As per below code, hashmap initial dafault capacity is 16 and LF is 0.75, so when I enter 13th element then rehashing should occur and because I have provided a constant hashcode, it internally maintain a linked list to maintain an insertion order. So, till 10th elements it is working as expected but when I enter 11th element, it shuffle the order. Can anybody help me in understanding why it is happening at the time of 11th element insertion only.

class A{
    int a;

    A(int a){
        this.a = a;
    }
    @Override
    public int hashCode() {
        return 7;
    }
    @Override
    public String toString() {
        return "" + a + "";
    }
}
class Base {
    public static void main(String[] args) {
        Map<Object, Integer> m = new HashMap<Object, Integer>();
        m.put(new A(1), 1);
        m.put(new A(2), 1);
        m.put(new A(3), 1);
        m.put(new A(4), 1);
        m.put(new A(5), 1);
        m.put(new A(6), 1);
        m.put(new A(7), 1);
        m.put(new A(8), 1);
        m.put(new A(9), 1);
        m.put(new A(10), 1);
        //m.put(new A(11), 1);
        System.out.println(m);
    }
}

Output which I am getting till 10th element:

{1=1, 2=1, 3=1, 4=1, 5=1, 6=1, 7=1, 8=1, 9=1, 10=1}

Output which I am getting after entering 11th element:

{4=1, 1=1, 2=1, 3=1, 5=1, 6=1, 7=1, 8=1, 9=1, 10=1, 11=1}

It should maintain insertion order or if it is using RB tree internally so which traversal it is using here in this case?

Vinay Prajapati
  • 7,199
  • 9
  • 45
  • 86
Vi_Code
  • 181
  • 8

2 Answers2

22

It should maintain insertion order or if it is using RB tree internally so which traversal it is using here in this case?

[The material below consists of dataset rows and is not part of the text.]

-- ==== Sys2Proof/Machine/Lanes.lean ====
section
/-! DEFINITION. The lane senders (chapter 9): the choice of the next packet, the send list, Lane B's drops, stalls,
and the meanings of CREDIT_PULSE, LANE_STALL and LANE_PACKET_SENT. -/

namespace Sys2Proof.Machine

/-- The segment index a unit's send goes on with: the next of the unit in progress, 0 when none is (R164). -/
def LaneSender.nextIndex (x : LaneSender) : Nat :=
  match x.inProgress with
  | some u => u.next
  | none => 0

/-- An item is the unit in progress. -/
def LaneSender.begun (x : LaneSender) (st : Stream) (source : Nat) : Bool :=
  match x.inProgress with
  | some u => u.stream == st && u.source == source
  | none => false

/-- The Lane B drop count of a segment: the pending drop count on Lane B's segment 0, otherwise 0 (R169). -/
def dropField (l : LaneId) (x : LaneSender) (i : Nat) : Nat :=
  match l with
  | .a => 0
  | .b => if i = 0 then x.dropPending else 0

/-- The segment a lane sends next of a unit (R164). -/
def State.segmentOf (s : State) (l : LaneId) (st : Stream) (r : Ring) (e : DirEntry) (i : Nat) : Segment :=
  { stream := st, source := e.source, index := i
    last := i + 1 == segmentCount e.length
    damaged := !(s.badWords r e i).isEmpty
    dropCount := dropField l (s.lane l) i
    data := s.sendData r e i }

/-- The lane sender once it has chosen a segment: one credit block taken, the unit in progress advanced, the
transmitter SENDING, Lane B's drop count carried (R163, R164, R169). -/
def LaneSender.sendSegment (x : LaneSender) (l : LaneId) (g : Segment) : LaneSender :=
  { x with
    credit := x.credit - 1
    inProgress := some ⟨g.stream, g.source, g.index + 1⟩
    tx := some (.segment g)
    dropPending := if l = .b ∧ g.index = 0 then 0 else x.dropPending
    counters := { x.counters with
      segments := bump x.counters.segments
      damaged := addSat x.counters.damaged (bit g.damaged) } }

/-- Choose and read a segment of the unit at the head (R112 to R114, R162 case 3, R164). -/
def State.startSegment (s : State) (l : LaneId) (st : Stream) (source : Nat) : State :=
  match (s.ringState st).entry source, (s.tables st).ring with
  | some e, some r =>
    let i := (s.lane l).nextIndex
    let s1 := (s.setLane l ((s.lane l).sendSegment l (s.segmentOf l st r e i))).countRead r e i
    match s.badWords r e i with
    | u :: _ => if e.faultOn l then s1 else s1.raiseFault l st (faultRecord r e l st i u)
    | [] => s1
  | _, _ => s

/-- The choice of the next packet by a FREE transmitter (R162). -/
def State.choose (s : State) (l : LaneId) : State :=
  match (s.lane l).tx with
  | some _ => s
  | none =>
    match (s.lane l).queue with
    | _ :: _ => s.setLane l (s.lane l).startReport
    | [] =>
      match (s.lane l).items with
      | [] => s
      | .marker m :: _ => s.setLane l { s.lane l with tx := some (.marker m) }
      | .unit st source :: _ => if (s.lane l).credit = 0 then s else s.startSegment l st source

/-- A choice made because the head of the list changed (R162). -/
def State.chooseIfHeadChanged (s : State) (l : LaneId) (before : Option Item) : State :=
  if (s.lane l).items.head? = before then s else s.choose l

/-! ## Lane B's backlog -/

/-- An item of a list that counts toward the backlog: a unit whose send has not begun (R168). -/
def LaneSender.unsent (x : LaneSender) : Item → Bool
  | .unit st source => !x.begun st source
  | .marker _ => false

/-- The backlog (R168). -/
def LaneSender.backlog (x : LaneSender) : Nat := (x.items.filter x.unsent).length

/-- The list without its `k` oldest unsent units. -/
def LaneSender.dropOldest (x : LaneSender) : Nat → List Item → List Item
  | _, [] => []
  | 0, items => items
  | k + 1, i :: rest => if x.unsent i then x.dropOldest k rest else i :: x.dropOldest (k + 1) rest

/-- The units that `dropOldest` removes. -/
def LaneSender.oldest (x : LaneSender) (k : Nat) : List Item := (x.items.filter x.unsent).take k

/-- Clear the need of a lane on the units of a list (R168). -/
def State.clearNeeds (s : State) (l : LaneId) : List Item → State
  | [] => s
  | .unit st source :: rest => (s.editEntry st source fun e => e.clearNeed l).clearNeeds l rest
  | .marker _ :: rest => s.clearNeeds l rest

/-- LS-B's backlog test, run at each append of a unit reference (R168). -/
def State.backlogTest (s : State) : State :=
  let x := s.lsB
  let k := x.backlog - s.prs.lanes.bmax
  if k = 0 then s
  else
    let s1 := s.clearNeeds .b (x.oldest k)
    ({ s1 with lsB := { s1.lsB with
        items := x.dropOldest k x.items
        dropPending := add16 s1.lsB.dropPending k
        counters := { s1.lsB.counters with backlogDrops := addSat s1.lsB.counters.backlogDrops k } } } : State).chooseIfHeadChanged
      .b x.items.head?

/-! ## The send list -/

/-- Append an item to a lane's list; a FREE transmitter with an empty list makes its choice (R160, R162). -/
def State.pushItem (s : State) (l : LaneId) (i : Item) : State :=
  let s1 := s.setLane l { s.lane l with items := (s.lane l).items ++ [i] }
  if (s.lane l).items.isEmpty then s1.choose l else s1

/-- No unit with this source number or a higher one has been in LS-B's list since the last reset (R161). -/
def LaneSender.inOrder (x : LaneSender) (source : Nat) : Bool :=
  match x.lastUnit with
  | some n => decide (n < source)
  | none => true

/-- LS-B's list may take a unit in without breaking the law of R161: it is above every unit that has been in the list,
and behind a take's TAKE OPEN it is of that take. -/
def State.lawfulOnB (s : State) (st : Stream) (source : Nat) : Bool :=
  s.lsB.inOrder source &&
  (match s.lsB.openTake with
    | some n => ((s.ringState st).entry source).bind DirEntry.take == some n
    | none => true)

/-- Append a unit reference (R160). LS-B then runs its backlog test (R168); a unit whose send would break the law of
R161 it drops at its append, and the unit's need is cleared (logs 18 and 37). -/
def State.pushUnit (s : State) (l : LaneId) (st : Stream) (source : Nat) : State :=
  match l with
  | .a => s.pushItem .a (.unit st source)
  | .b =>
    if s.lawfulOnB st source then
      ((s.setLane .b { s.lsB with lastUnit := some source }).pushItem .b (.unit st source)).backlogTest
    else s.clearNeeds .b [.unit st source]

/-- Markers in a list. -/
def markerCount (items : List Item) : Nat :=
  (items.filter fun i => match i with | .marker _ => true | .unit _ _ => false).length

/-- Append a marker, with the limit on TAKE OPEN markers and the unannounced take (R160). -/
def State.pushMarker (s : State) (l : LaneId) (m : Marker) : State :=
  match m with
  | .takeOpen n _ _ _ _ =>
    if markerCount (s.lane l).items ≤ 126 then
      (s.setLane l { s.lane l with openTake := some n }).pushItem l (.marker m)
    else s.setLane l { s.lane l with
      unannounced := some n
      counters := { (s.lane l).counters with markerRefusals := bump (s.lane l).counters.markerRefusals } }
  | .takeClose t =>
    if (s.lane l).unannounced = some t.number then s.setLane l { s.lane l with unannounced := none }
    else (s.setLane l { s.lane l with openTake := none }).pushItem l (.marker m)

/-- Append an item of either kind. -/
def State.push (s : State) (l : LaneId) : Item → State
  | .unit st source => s.pushUnit l st source
  | .marker m => s.pushMarker l m

/-- Append the items of a list in order. -/
def State.pushAll (s : State) (l : LaneId) : List Item → State
  | [] => s
  | i :: rest => (s.push l i).pushAll l rest

/-! ## Ring-driven drops -/

/-- LS-B's side of a drop by the ring: the unit leaves the list, a send that had begun is cut short, and the drop
is counted (R111, R170). -/
def LaneSender.ringDrop (x : LaneSender) (st : Stream) (source : Nat) : LaneSender :=
  { x with
    items := x.items.filter fun i => decide (i ≠ .unit st source)
    inProgress := if x.begun st source then none else x.inProgress
    dropPending := add16 x.dropPending 1
    counters := { x.counters with
      ringDrops := bump x.counters.ringDrops
      cutShort := if x.begun st source then bump x.counters.cutShort else x.counters.cutShort } }

/-- A drop taken by LS-B; a FREE transmitter whose head changed makes its choice (R162, R170). -/
def State.ringDropB (s : State) (st : Stream) (source : Nat) : State :=
  ({ s with lsB := s.lsB.ringDrop st source } : State).chooseIfHeadChanged .b s.lsB.items.head?

/-! ## Stalls -/

/-- A lane is waiting: its head is a unit, no segment of the lane is being sent, and it has no credit (R171). -/
def LaneSender.waiting (x : LaneSender) : Bool :=
  (match x.items with | .unit _ _ :: _ => true | .marker _ :: _ | [] => false) &&
  (match x.tx with | some (.segment _) => false | some (.marker _) | some (.report _) | none => true) &&
  x.credit == 0

/-- The stall of a lane that is due to be reported: the count has reached 32 with the latch clear (R171). -/
def LaneSender.stallDue (x : LaneSender) : Option (Stream × Nat) :=
  if 32 ≤ x.stall ∧ x.stallLatch = false then
    match x.items with
    | .unit st source :: _ => some (st, source)
    | .marker _ :: _ | [] => none
  else none

/-- Report a stall that is due (R171). -/
def State.takeStall (s : State) (l : LaneId) : State :=
  match (s.lane l).stallDue with
  | none => s
  | some (st, source) =>
    (s.setLane l { s.lane l with
      stallLatch := true
      counters := { (s.lane l).counters with stalls := bump (s.lane l).counters.stalls } }).notify
      (.laneStall l st source (s.lane l).nextIndex 32)

/-- A waiting lane counts a picture open (R171). -/
def LaneSender.noteOpen (x : LaneSender) : LaneSender :=
  if x.waiting then { x with stall := add16 x.stall 1 } else x

/-- The lane sender's part of a picture open (R171): a waiting lane counts it, and at the thirty-second LANE STALL is
queued in the same event. -/
def State.countOpen (s : State) (l : LaneId) : State := (s.setLane l (s.lane l).noteOpen).takeStall l

/-- LANE_STALL (R171): the stall that is due; the open that brings it about takes it itself (log 2). -/
def execLaneStall (l : LaneId) (s : State) : Host.Outcome State Fault Refusal := .next (s.takeStall l)

/-! ## Credit -/

/-- The end of a stall: the latch clears, LANE RESUMED carries the count, and the count returns to 0 (R172). -/
def State.resume (s : State) (l : LaneId) : State :=
  let x := s.lane l
  let s1 := s.setLane l { x with stall := 0, stallLatch := false }
  if x.stallLatch then s1.notify (.laneResumed l x.stall) else s1

/-- One more credit block, or an excess pulse (R163). -/
def LaneSender.addCredit (x : LaneSender) : LaneSender :=
  let c := { x.counters with pulses := bump x.counters.pulses }
  if x.credit = 65535 then { x with counters := { c with excess := bump c.excess } }
  else { x with credit := x.credit + 1, counters := c }

/-- The choice a credit pulse prompts: a FREE transmitter whose head is a unit (R162). -/
def State.chooseOnCredit (s : State) (l : LaneId) : State :=
  match (s.lane l).items with
  | .unit _ _ :: _ => s.choose l
  | .marker _ :: _ | [] => s

/-- A credit pulse (R163, R172); a stall due is reported first (log 2). -/
def State.creditPulse (s : State) (l : LaneId) : State :=
  let s1 := (s.takeStall l).resume l
  (s1.setLane l (s1.lane l).addCredit).chooseOnCredit l

/-- CREDIT_PULSE (R163, R172, R162). -/
def execCreditPulse (l : LaneId) (s : State) : Host.Outcome State Fault Refusal := .next (s.creditPulse l)

/-! ## The end of a packet -/

/-- The unit at the head of the list has been sent whole: flags, list, unit in progress, counter (R166). -/
def State.unitSent (s : State) (l : LaneId) (st : Stream) (source : Nat) : State :=
  let s1 := s.editEntry st source fun e => e.markSent l
  s1.setLane l { s1.lane l with
    items := (s1.lane l).items.tail
    inProgress := none
    counters := { (s1.lane l).counters with units := bump (s1.lane l).counters.units } }

/-- What the end of a segment does before the transmitter's next choice (R166): the last segment of the unit in
progress ends its send, and every segment is followed by an ordinary release. A unit dropped during its send is
in progress no more (R170). -/
def State.segmentSent (s : State) (l : LaneId) (g : Segment) : State :=
  let s1 := if g.last && (s.lane l).begun g.stream g.source then s.unitSent l g.stream g.source else s
  s1.ordinaryRelease g.stream

/-- A marker that has been sent leaves the list (R166). -/
def LaneSender.markerSent (x : LaneSender) : LaneSender :=
  { x with items := x.items.tail, counters := { x.counters with markers := bump x.counters.markers } }

/-- The end of a packet, up to the transmitter's next choice (R166, R167). -/
def State.packetEnded (s : State) (l : LaneId) : Packet → State
  | .segment g => s.segmentSent l g
  | .marker _ => s.setLane l (s.lane l).markerSent
  | .report _ => s

/-- The packet being sent on a lane goes out whole, and the transmitter is FREE (R162, R166, R174). -/
def State.finishPacket (s : State) (l : LaneId) : State :=
  match (s.lane l).tx with
  | none => s
  | some k =>
    let s1 := s.packetEnded l k
    s1.setLane l { s1.lane l with tx := none }

/-- The transmitter of a lane finishes its packet and chooses the next (R162, R166). -/
def State.packetSent (s : State) (l : LaneId) : State :=
  match (s.lane l).tx with
  | none => s
  | some _ => (s.finishPacket l).choose l

/-- A lane sender at the RESET directive: the packet being sent is completed, and then the sender takes the state of
R173 (R174). -/
def State.resetLane (s : State) (l : LaneId) : State := (s.finishPacket l).setLane l {}

/-- LANE_PACKET_SENT (R162, R166, R109). -/
def execLanePacketSent (l : LaneId) (s : State) : Host.Outcome State Fault Refusal := .next (s.packetSent l)

end Sys2Proof.Machine
end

There’s no “should”; the HashMap does not guaranty any order. What actually happens in the current implementation, is determined by two constants, TREEIFY_THRESHOLD = 8 and MIN_TREEIFY_CAPACITY = 64.

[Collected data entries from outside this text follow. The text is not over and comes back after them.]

-- ==== Sys2Proof/Machine/Timecode.lean ====
section
/-! DEFINITION. The Timecode Unit (chapter 7): REF_PULSE, REF_LOST, TRIG_EDGE, SET_TIMECODE, JAM, and its part of a
picture open. -/

namespace Sys2Proof.Machine

/-! ## The REF watch (R123) -/

/-- The loss of REF is due: eight opens since the last pulse and the state still PRESENT (R123). -/
def Tcu.lossDue (t : Tcu) : Bool := t.refPresent && decide (8 ≤ t.opensSincePulse)

/-- REF becomes LOST, when that is due, with a REF LOST notice (R123). -/
def State.takeRefLoss (s : State) : State :=
  if s.tcu.lossDue then
    ({ s with tcu := { s.tcu with
        refPresent := false, opensSinceLoss := 0
        counters := { s.tcu.counters with refLosses := bump s.tcu.counters.refLosses } } } : State).notify
      (.refLost (s.tcu.lastOpen.map LastOpen.source) s.tcu.freeRun)
  else s

/-- REF_LOST (R123): the loss that is due; the open that brings it about takes it itself (log 2). -/
def execRefLost (s : State) : Host.Outcome State Fault Refusal := .next s.takeRefLoss

/-! ## REF pulses (R122) -/

/-- Step 1: a label given to no picture is counted, and the label-taken flag is cleared. -/
def Tcu.endInterval (t : Tcu) : Tcu :=
  { t with
    labelTaken := false
    counters := if t.labelTaken then t.counters
      else { t.counters with skippedLabels := bump t.counters.skippedLabels } }

/-- Step 2: a pending jam is loaded, or the free-run counter advances (R122, R127, R129). -/
def Tcu.tick (t : Tcu) : Tcu :=
  match t.jam with
  | some j => { t with
      freeRun := j.label, jam := none, alignAwaiting := t.alignAwaiting || j.align
      counters := { t.counters with jamsLoaded := bump t.counters.jamsLoaded } }
  | none => { t with freeRun := t.freeRun.advance t.base t.drop }

/-- Step 4: the count of opens restarts and the pulse is counted. -/
def Tcu.countPulse (t : Tcu) : Tcu :=
  { t with opensSincePulse := 0, counters := { t.counters with refPulses := bump t.counters.refPulses } }

/-- Step 3: a lost REF is restored, with a REF RESTORED notice. -/
def State.restoreRef (s : State) : State :=
  if s.tcu.refPresent then s
  else ({ s with tcu := { s.tcu with refPresent := true } } : State).notify
    (.refRestored s.tcu.freeRun s.tcu.opensSinceLoss)

/-- A REF pulse (R122); a loss that is due is taken first (log 2). -/
def State.refPulse (s : State) : State :=
  let s1 := s.takeRefLoss
  let s2 := ({ s1 with tcu := s1.tcu.endInterval.tick } : State).restoreRef
  { s2 with tcu := s2.tcu.countPulse }

/-- REF_PULSE (R122). -/
def execRefPulse (s : State) : Host.Outcome State Fault Refusal := .next s.refPulse

/-! ## The picture-open event -/

/-- The TCU's record of an open: last open, label-taken flag, repeat count, and the counts of the REF watch
(R123, R124); an awaiting align request is passed on and cleared (R129). -/
def Tcu.noteOpen (t : Tcu) (source : Nat) : Tcu :=
  { t with
    labelTaken := true
    lastOpen := some ⟨source, t.freeRun⟩
    alignAwaiting := false
    opensSincePulse := min (t.opensSincePulse + 1) 8
    opensSinceLoss := if t.refPresent then t.opensSinceLoss else add16 t.opensSinceLoss 1
    counters := if t.labelTaken then { t.counters with stampRepeats := bump t.counters.stampRepeats }
      else t.counters }

/-- The TCU's part of a picture open (R123, R124, R129): at the eighth open without a pulse REF becomes LOST in the
same event, and REF LOST carries the number of that open. -/
def State.tcuOpen (s : State) (source : Nat) : State :=
  ({ s with tcu := s.tcu.noteOpen source } : State).takeRefLoss

/-! ## The trigger line (R130, R131) -/

/-- The trigger mode selects an edge (R130). -/
def TrigMode.selects (m : TrigMode) (rising : Bool) : Bool :=
  match m with
  | .off => false
  | .rising => rising
  | .falling => !rising
  | .both => true

/-- The kind of the event a selected edge gives (Table 7-6). -/
def TrigMode.kind (m : TrigMode) (rising : Bool) : TrigKind :=
  match m with
  | .both => if rising then .start else .stop
  | .off | .rising | .falling => .toggle

/-- The TCU at a selected edge: capture record and counter (R130). -/
def Tcu.loadCapture (t : Tcu) (rising : Bool) : Tcu :=
  { t with
    capture := some (match t.lastOpen with
      | some o => ⟨some o.source, o.label⟩
      | none => ⟨none, t.freeRun⟩)
    counters := if rising then { t.counters with risingEdges := bump t.counters.risingEdges }
      else { t.counters with fallingEdges := bump t.counters.fallingEdges } }

/-- An edge on TRIG (R130, R131, R157). With the line already at the level there is no edge. -/
def State.trigEdge (s : State) (rising : Bool) : State :=
  if s.tcu.trigHigh = rising then s
  else
    let s1 : State := { s with tcu := { s.tcu with trigHigh := rising } }
    if s.prs.trigger.selects rising then
      ({ s1 with tcu := s1.tcu.loadCapture rising } : State).triggerEvent (s.prs.trigger.kind rising)
    else s1

/-- TRIG_EDGE (R130, R131, R157). -/
def execTrigEdge (rising : Bool) (s : State) : Host.Outcome State Fault Refusal := .next (s.trigEdge rising)

/-! ## SET TIMECODE (R120, R121) -/

/-- A base SET TIMECODE accepts (R120). -/
def validBase (b : Nat) : Bool := [24, 25, 30, 48, 50, 60].contains b

/-- No record holds a label of the old base (R120, check 3). -/
def State.noStamps (s : State) : Bool :=
  s.ti.table.isEmpty && s.fsc.f.dir.isEmpty && s.fsc.p.dir.isEmpty && s.tkc.takes.isEmpty

/-- A change of base or drop setting (R121). -/
def Tcu.rebase (t : Tcu) (base : Nat) (drop : Bool) : Tcu :=
  { t with
    base := base, drop := drop, freeRun := {}, recordRun := {}, jam := none, alignAwaiting := false
    capture := none, labelTaken := false, lastOpen := none }

/-- SET TIMECODE as its owner takes it (R120, R121). A loss of REF that is due is taken before the change. -/
def ownSetTimecode (d : Directive) (s : State) : Taken :=
  let base := fieldAt d.args 0 1
  let drop := flagAt d.args 1
  if s.tkc.busy then refuse s .refusedBusy
  else if !validBase base || (drop && base != 30 && base != 60) then refuse s .refusedRange
  else
    match tcModeOf (fieldAt d.args 2 1) with
    | none => refuse s .refusedRange
    | some mode =>
      if base = s.tcu.base ∧ drop = s.tcu.drop then ⟨{ s with tcu := { s.tcu with mode := mode } }, .done, .none⟩
      else if !s.noStamps then refuse s .refusedBusy
      else
        let s1 := s.takeRefLoss
        ⟨{ s1 with tcu := { s1.tcu.rebase base drop with mode := mode } }, .done, .none⟩

def execSetTimecode (s : State) : Host.Outcome State Fault Refusal := .next (s.execute .setTimecode ownSetTimecode)

/-! ## JAM (R126 to R128) -/

/-- The label a JAM is taken with: a skipped label becomes the next valid one (R126, check 3). -/
def Label.clampSkipped (l : Label) (base : Nat) (drop : Bool) : Label :=
  if l.skipped base drop then { l with frames := dropFloor base } else l

/-- A free-run jam becomes the pending jam (R127). -/
def Tcu.pendJam (t : Tcu) (l : Label) (align : Bool) : Tcu := { t with jam := some ⟨l, align⟩ }

/-- A record-run jam is loaded at once (R128). -/
def Tcu.loadJam (t : Tcu) (l : Label) (align : Bool) : Tcu :=
  { t with
    recordRun := l, alignAwaiting := t.alignAwaiting || align
    counters := { t.counters with jamsLoaded := bump t.counters.jamsLoaded } }

/-- JAM as its owner takes it (R126 to R128). -/
def ownJam (d : Directive) (s : State) : Taken :=
  let l := labelAt d.args 0
  if s.tcu.mode = .recordRun ∧ s.tkc.busy then refuse s .refusedBusy
  else if !l.inRange s.tcu.base then refuse s .refusedRange
  else
    let taken := l.clampSkipped s.tcu.base s.tcu.drop
    let rc := if l.skipped s.tcu.base s.tcu.drop then ReplyCode.doneClamped else .done
    match s.tcu.mode with
    | .freeRun => ⟨{ s with tcu := s.tcu.pendJam taken (flagAt d.args 4) }, rc, .jammed taken true⟩
    | .recordRun => ⟨{ s with tcu := s.tcu.loadJam taken (flagAt d.args 4) }, rc, .jammed taken false⟩

def execJam (s : State) : Host.Outcome State Fault Refusal := .next (s.execute .jam ownJam)

end Sys2Proof.Machine
end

When the number of items in one bucket exceeds the former, the bucket will be converted into a tree of nodes, unless the map’s total capacity is smaller than the latter constant, in that case, the capacity will be doubled.

So when you insert the 9th object, the capacity will be raised from 16 to 32, inserting the 10th causes a raise from 32 to 64, then, inserting the 11th element will cause a conversion of the bucket to a tree.

This conversion will always happen, whether there’s an actual benefit or not. Since the objects have identical hash codes and do not implement Comparable, it will end up using their identity hash codes for determining the order. This may result in a change of the order (in my environment, it does not).

Naman
  • 27,789
  • 26
  • 218
  • 353
Holger
  • 285,553
  • 42
  • 434
  • 765
  • 1
    Also worth stressing that all this behaviour is an implementation detail, not part of the public interface.  So it's subject to change, and *your code should not assume or rely on it*! – gidds Feb 15 '19 at 17:33
  • 1
    Thanks..@Holger So it will be converted into tree at 11th element not at 9th right? – Vi_Code Feb 15 '19 at 17:43
  • 1
    @gidds of course. It’s implementation specific and just for this specific corner case. That’s why my answer starts with “*the HashMap does not guaranty any order*”. – Holger Feb 18 '19 at 06:52
6

It's independent of hashcode number specified i.e. 7 and rather your hascode being constant causing it. Below is why:

I went through the source code of HashMap's put method and there is a constant TREEIFY_THRESHOLD that decides when to convert a normal bucket to a tree.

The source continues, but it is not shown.